### [DATA SHOWN]
________________________

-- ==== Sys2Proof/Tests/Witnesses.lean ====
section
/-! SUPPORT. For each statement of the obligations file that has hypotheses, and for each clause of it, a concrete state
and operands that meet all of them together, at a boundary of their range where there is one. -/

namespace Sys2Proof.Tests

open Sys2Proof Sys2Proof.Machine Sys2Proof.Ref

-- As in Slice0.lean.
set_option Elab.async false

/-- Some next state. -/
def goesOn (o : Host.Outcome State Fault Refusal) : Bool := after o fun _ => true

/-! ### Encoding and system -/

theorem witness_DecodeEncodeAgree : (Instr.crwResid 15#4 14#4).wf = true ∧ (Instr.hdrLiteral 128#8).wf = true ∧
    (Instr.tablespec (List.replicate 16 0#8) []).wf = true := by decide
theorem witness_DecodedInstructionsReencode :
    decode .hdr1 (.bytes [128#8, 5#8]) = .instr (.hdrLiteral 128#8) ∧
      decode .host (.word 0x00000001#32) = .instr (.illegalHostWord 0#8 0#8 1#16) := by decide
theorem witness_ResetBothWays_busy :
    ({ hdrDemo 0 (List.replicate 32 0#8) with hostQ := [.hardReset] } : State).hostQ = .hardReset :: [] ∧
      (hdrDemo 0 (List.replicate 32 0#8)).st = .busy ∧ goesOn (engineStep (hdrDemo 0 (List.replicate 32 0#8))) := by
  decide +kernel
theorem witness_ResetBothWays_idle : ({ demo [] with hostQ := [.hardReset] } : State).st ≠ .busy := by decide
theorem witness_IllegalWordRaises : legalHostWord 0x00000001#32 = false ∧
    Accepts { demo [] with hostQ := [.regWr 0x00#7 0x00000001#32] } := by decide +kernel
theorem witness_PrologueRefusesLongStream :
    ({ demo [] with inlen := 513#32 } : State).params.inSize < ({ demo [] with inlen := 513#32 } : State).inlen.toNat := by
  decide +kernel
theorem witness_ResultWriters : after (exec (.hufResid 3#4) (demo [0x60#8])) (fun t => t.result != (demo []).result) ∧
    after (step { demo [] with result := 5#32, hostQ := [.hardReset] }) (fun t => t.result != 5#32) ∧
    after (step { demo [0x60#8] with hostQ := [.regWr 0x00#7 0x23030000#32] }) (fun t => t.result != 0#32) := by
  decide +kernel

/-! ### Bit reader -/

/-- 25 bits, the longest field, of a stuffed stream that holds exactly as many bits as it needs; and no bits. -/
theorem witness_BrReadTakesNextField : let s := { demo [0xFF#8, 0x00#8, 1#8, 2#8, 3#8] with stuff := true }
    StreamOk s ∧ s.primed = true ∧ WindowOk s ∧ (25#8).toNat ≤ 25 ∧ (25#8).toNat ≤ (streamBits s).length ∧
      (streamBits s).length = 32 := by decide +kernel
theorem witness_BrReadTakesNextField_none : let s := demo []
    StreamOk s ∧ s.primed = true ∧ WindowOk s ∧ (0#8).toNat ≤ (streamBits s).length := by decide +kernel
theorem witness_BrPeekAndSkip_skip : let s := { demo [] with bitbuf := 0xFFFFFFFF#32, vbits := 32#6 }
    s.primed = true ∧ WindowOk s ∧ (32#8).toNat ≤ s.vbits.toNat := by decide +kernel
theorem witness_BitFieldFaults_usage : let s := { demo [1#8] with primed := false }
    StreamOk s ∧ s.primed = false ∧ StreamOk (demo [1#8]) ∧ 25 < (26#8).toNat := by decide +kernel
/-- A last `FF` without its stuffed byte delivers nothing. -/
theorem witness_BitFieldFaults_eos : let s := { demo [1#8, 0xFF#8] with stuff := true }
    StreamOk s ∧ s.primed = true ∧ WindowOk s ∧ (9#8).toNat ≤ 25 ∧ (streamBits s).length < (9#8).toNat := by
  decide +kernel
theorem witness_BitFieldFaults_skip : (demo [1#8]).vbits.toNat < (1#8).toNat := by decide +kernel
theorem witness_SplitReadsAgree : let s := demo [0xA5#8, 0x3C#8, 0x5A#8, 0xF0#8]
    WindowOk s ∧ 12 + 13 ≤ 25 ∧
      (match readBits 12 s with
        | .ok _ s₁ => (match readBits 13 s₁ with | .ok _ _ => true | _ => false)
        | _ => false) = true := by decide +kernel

________________________

### [YOUR TASK]
Reproduce the records exactly as they appear.

### [RESULT FOR THIS TASK]
-- ==== Sys2Proof/Tests/Witnesses.lean ====
section
/-! SUPPORT. For each statement of the obligations file that has hypotheses, and for each clause of it, a concrete state
and operands that meet all of them together, at a boundary of their range where there is one. -/

namespace Sys2Proof.Tests

open Sys2Proof Sys2Proof.Machine Sys2Proof.Ref

-- As in Slice0.lean.
set_option Elab.async false

/-- Some next state. -/
def goesOn (o : Host.Outcome State Fault Refusal) : Bool := after o fun _ => true

/-! ### Encoding and system -/

theorem witness_DecodeEncodeAgree : (Instr.crwResid 15#4 14#4).wf = true ∧ (Instr.hdrLiteral 128#8).wf = true ∧
    (Instr.tablespec (List.replicate 16 0#8) []).wf = true := by decide
theorem witness_DecodedInstructionsReencode :
    decode .hdr1 (.bytes [128#8, 5#8]) = .instr (.hdrLiteral 128#8) ∧
      decode .host (.word 0x00000001#32) = .instr (.illegalHostWord 0#8 0#8 1#16) := by decide
theorem witness_ResetBothWays_busy :
    ({ hdrDemo 0 (List.replicate 32 0#8) with hostQ := [.hardReset] } : State).hostQ = .hardReset :: [] ∧
      (hdrDemo 0 (List.replicate 32 0#8)).st = .busy ∧ goesOn (engineStep (hdrDemo 0 (List.replicate 32 0#8))) := by
  decide +kernel
theorem witness_ResetBothWays_idle : ({ demo [] with hostQ := [.hardReset] } : State).st ≠ .busy := by decide
theorem witness_IllegalWordRaises : legalHostWord 0x00000001#32 = false ∧
    Accepts { demo [] with hostQ := [.regWr 0x00#7 0x00000001#32] } := by decide +kernel
theorem witness_PrologueRefusesLongStream :
    ({ demo [] with inlen := 513#32 } : State).params.inSize < ({ demo [] with inlen := 513#32 } : State).inlen.toNat := by
  decide +kernel
theorem witness_ResultWriters : after (exec (.hufResid 3#4) (demo [0x60#8])) (fun t => t.result != (demo []).result) ∧
    after (step { demo [] with result := 5#32, hostQ := [.hardReset] }) (fun t => t.result != 5#32) ∧
    after (step { demo [0x60#8] with hostQ := [.regWr 0x00#7 0x23030000#32] }) (fun t => t.result != 0#32) := by
  decide +kernel

/-! ### Bit reader -/

/-- 25 bits, the longest field, of a stuffed stream that holds exactly as many bits as it needs; and no bits. -/
theorem witness_BrReadTakesNextField : let s := { demo [0xFF#8, 0x00#8, 1#8, 2#8, 3#8] with stuff := true }
    StreamOk s ∧ s.primed = true ∧ WindowOk s ∧ (25#8).toNat ≤ 25 ∧ (25#8).toNat ≤ (streamBits s).length ∧
      (streamBits s).length = 32 := by decide +kernel
theorem witness_BrReadTakesNextField_none : let s := demo []
    StreamOk s ∧ s.primed = true ∧ WindowOk s ∧ (0#8).toNat ≤ (streamBits s).length := by decide +kernel
theorem witness_BrPeekAndSkip_skip : let s := { demo [] with bitbuf := 0xFFFFFFFF#32, vbits := 32#6 }
    s.primed = true ∧ WindowOk s ∧ (32#8).toNat ≤ s.vbits.toNat := by decide +kernel
theorem witness_BitFieldFaults_usage : let s := { demo [1#8] with primed := false }
    StreamOk s ∧ s.primed = false ∧ StreamOk (demo [1#8]) ∧ 25 < (26#8).toNat := by decide +kernel
/-- A last `FF` without its stuffed byte delivers nothing. -/
theorem witness_BitFieldFaults_eos : let s := { demo [1#8, 0xFF#8] with stuff := true }
    StreamOk s ∧ s.primed = true ∧ WindowOk s ∧ (9#8).toNat ≤ 25 ∧ (streamBits s).length < (9#8).toNat := by
  decide +kernel
theorem witness_BitFieldFaults_skip : (demo [1#8]).vbits.toNat < (1#8).toNat := by decide +kernel
theorem witness_SplitReadsAgree : let s := demo [0xA5#8, 0x3C#8, 0x5A#8, 0xF0#8]
    WindowOk s ∧ 12 + 13 ≤ 25 ∧
      (match readBits 12 s with
        | .ok _ s₁ => (match readBits 13 s₁ with | .ok _ _ => true | _ => false)
        | _ => false) = true := by decide +kernel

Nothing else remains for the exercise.